## WHAT TO PRODUCE
Type again, exactly, the lines below from the start through the line that includes "FixedPoint7p8 (R11, R36). -/".

┌─ THE DATA

-- ==== Sys2Proof/Certificates/Slice0/Obligations.lean ====
section
/-! DEFINITION. The statements for the provers, in the spec's own arithmetic and not in the model's helpers where that can
be: literal bounds, `Int.tdiv`, floor division `/`, balanced remainders. Each docstring names the rule it rests on. -/

namespace Sys2Proof.Claims

open Sys2Proof.Machine

/-- `val_16(v[15:0])` (R8, R39). -/
def low16 (v : Word) : Int := (v.setWidth 16).toInt

/-- The 16-bit value of a port, sign-extended to the 24 bits of `R` (R40). -/
def extended (v : Word) : Word := (v.setWidth 16).signExtend 24

/-- Clamping to the range of FixedPoint7p8 (R11, R36). -/
def clamp7 (n : Int) : Int := max (-32768) (min 32767 n)

/-- Clamping to the range of FixedPoint15p8 (R11, R36). -/
def clamp15 (n : Int) : Int := max (-8388608) (min 8388607 n)

/-- A right shift by 8 with a rounding: floor division, or division toward zero (R15, R195). -/
def shift8 (m : Rounding) (n : Int) : Int :=
  match m with
  | .floor => n / 256
  | .trunc => Int.tdiv n 256

/-- The quotient of R114 with bounds `lo` and `hi`. -/
def quotient (lo hi a b : Int) : Int :=
  if b = 0 then (if 0 ≤ a then hi else lo) else max lo (min hi (Int.tdiv (a * 256) b))

/-- R240's formula with bounds `lo` and `hi` and a product wrapped modulo `modulus`. -/
def interpolated (lo hi : Int) (modulus : Nat) (m : Rounding) (x lx ly rx ry : Int) : Int :=
  let clamp := fun n : Int => max lo (min hi n)
  if rx = lx then ly
  else clamp (Int.bmod (shift8 m (clamp (x - lx) * quotient lo hi (clamp (ry - ly)) (clamp (rx - lx)))) modulus + ly)

/-- The command `i`, whose code is `code`, ANSWERS A NEXT STATE from `s`: `v` on `R` and everything else as it was. So does
`step` when `OP` carries that code. -/
def Drives (i : Instr) (code : Byte) (s : State) (v : Word) : Prop :=
  encode i = code ∧ exec i s = .next { s with r := v } ∧ (s.op = code → step s = .next { s with r := v })

/-- A block of build `b` answers `v` to the code `op` with `a` on `P0`, whatever stands on the other ports. -/
def Gives1 (b : Build) (op : Byte) (a v : Word) : Prop :=
  ∀ j1 j2 j3 j4 : Word, respond b ⟨op, a, j1, j2, j3, j4⟩ = some v

/-- A block of build `b` answers `v` to the code `op` with `a` on `P0` and `c` on `P1`, whatever stands on the others. -/
def Gives2 (b : Build) (op : Byte) (a c v : Word) : Prop :=
  ∀ j2 j3 j4 : Word, respond b ⟨op, a, c, j2, j3, j4⟩ = some v

/-- A block of build `b` answers `v` to the code `op` with the five operands. -/
def Gives5 (b : Build) (op : Byte) (x lx ly rx ry v : Word) : Prop :=
  respond b ⟨op, x, lx, ly, rx, ry⟩ = some v

end Sys2Proof.Claims

open Sys2Proof Sys2Proof.Machine Sys2Proof.Claims

/-! ### What each command answers -/

/-- R111, R151: QADD7 and QADD15 saturate, always answer, and change nothing but `R`. -/
def Obligations.AddSaturates : Prop :=
  ∀ s : State,
    Drives .qadd7 0x00 s (BitVec.ofInt 24 (clamp7 (low16 s.p0 + low16 s.p1))) ∧
    Drives .qadd15 0x10 s (BitVec.ofInt 24 (clamp15 (s.p0.toInt + s.p1.toInt)))

/-- R112, R152: QSUB7 and QSUB15 saturate the exact difference. -/
def Obligations.SubtractSaturatesExactDifference : Prop :=
  ∀ s : State,
    Drives .qsub7 0x01 s (BitVec.ofInt 24 (clamp7 (low16 s.p0 - low16 s.p1))) ∧
    Drives .qsub15 0x11 s (BitVec.ofInt 24 (clamp15 (s.p0.toInt - s.p1.toInt)))

/-- R113, R153: the multiply shifts the exact product with `MUL_ROUND` (decision D9) and keeps the low bits; QMUL15 in a
build that has it (decision D10). In a build without it the hardware answers any value; the model refuses (R87: "A model
refuses a reserved code rather than giving it a value"), in `exec` too: log entry 6. -/
def Obligations.MultiplyShiftsThenWraps : Prop :=
  ∀ s : State,
    Drives .qmul7 0x02 s
      (BitVec.ofInt 24 (Int.bmod (shift8 s.build.mulRound (low16 s.p0 * low16 s.p1)) 65536)) ∧
    (s.build.mul15Present = true → Drives .qmul15 0x12 s
      (BitVec.ofInt 24 (Int.bmod (shift8 s.build.mulRound (s.p0.toInt * s.p1.toInt)) 16777216))) ∧
    (s.build.mul15Present = false →
      exec .qmul15 s = .refused (.reservedCode (.mul15Absent 0x12)) ∧
      (s.op = 0x12 → step s = .refused (.reservedCode (.mul15Absent 0x12))))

└─

## EXERCISE OUTPUT
-- ==== Sys2Proof/Certificates/Slice0/Obligations.lean ====
section
/-! DEFINITION. The statements for the provers, in the spec's own arithmetic and not in the model's helpers where that can
be: literal bounds, `Int.tdiv`, floor division `/`, balanced remainders. Each docstring names the rule it rests on. -/

namespace Sys2Proof.Claims

open Sys2Proof.Machine

/-- `val_16(v[15:0])` (R8, R39). -/
def low16 (v : Word) : Int := (v.setWidth 16).toInt

/-- The 16-bit value of a port, sign-extended to the 24 bits of `R` (R40). -/
def extended (v : Word) : Word := (v.setWidth 16).signExtend 24

/-- Clamping to the range of FixedPoint7p8 (R11, R36). -/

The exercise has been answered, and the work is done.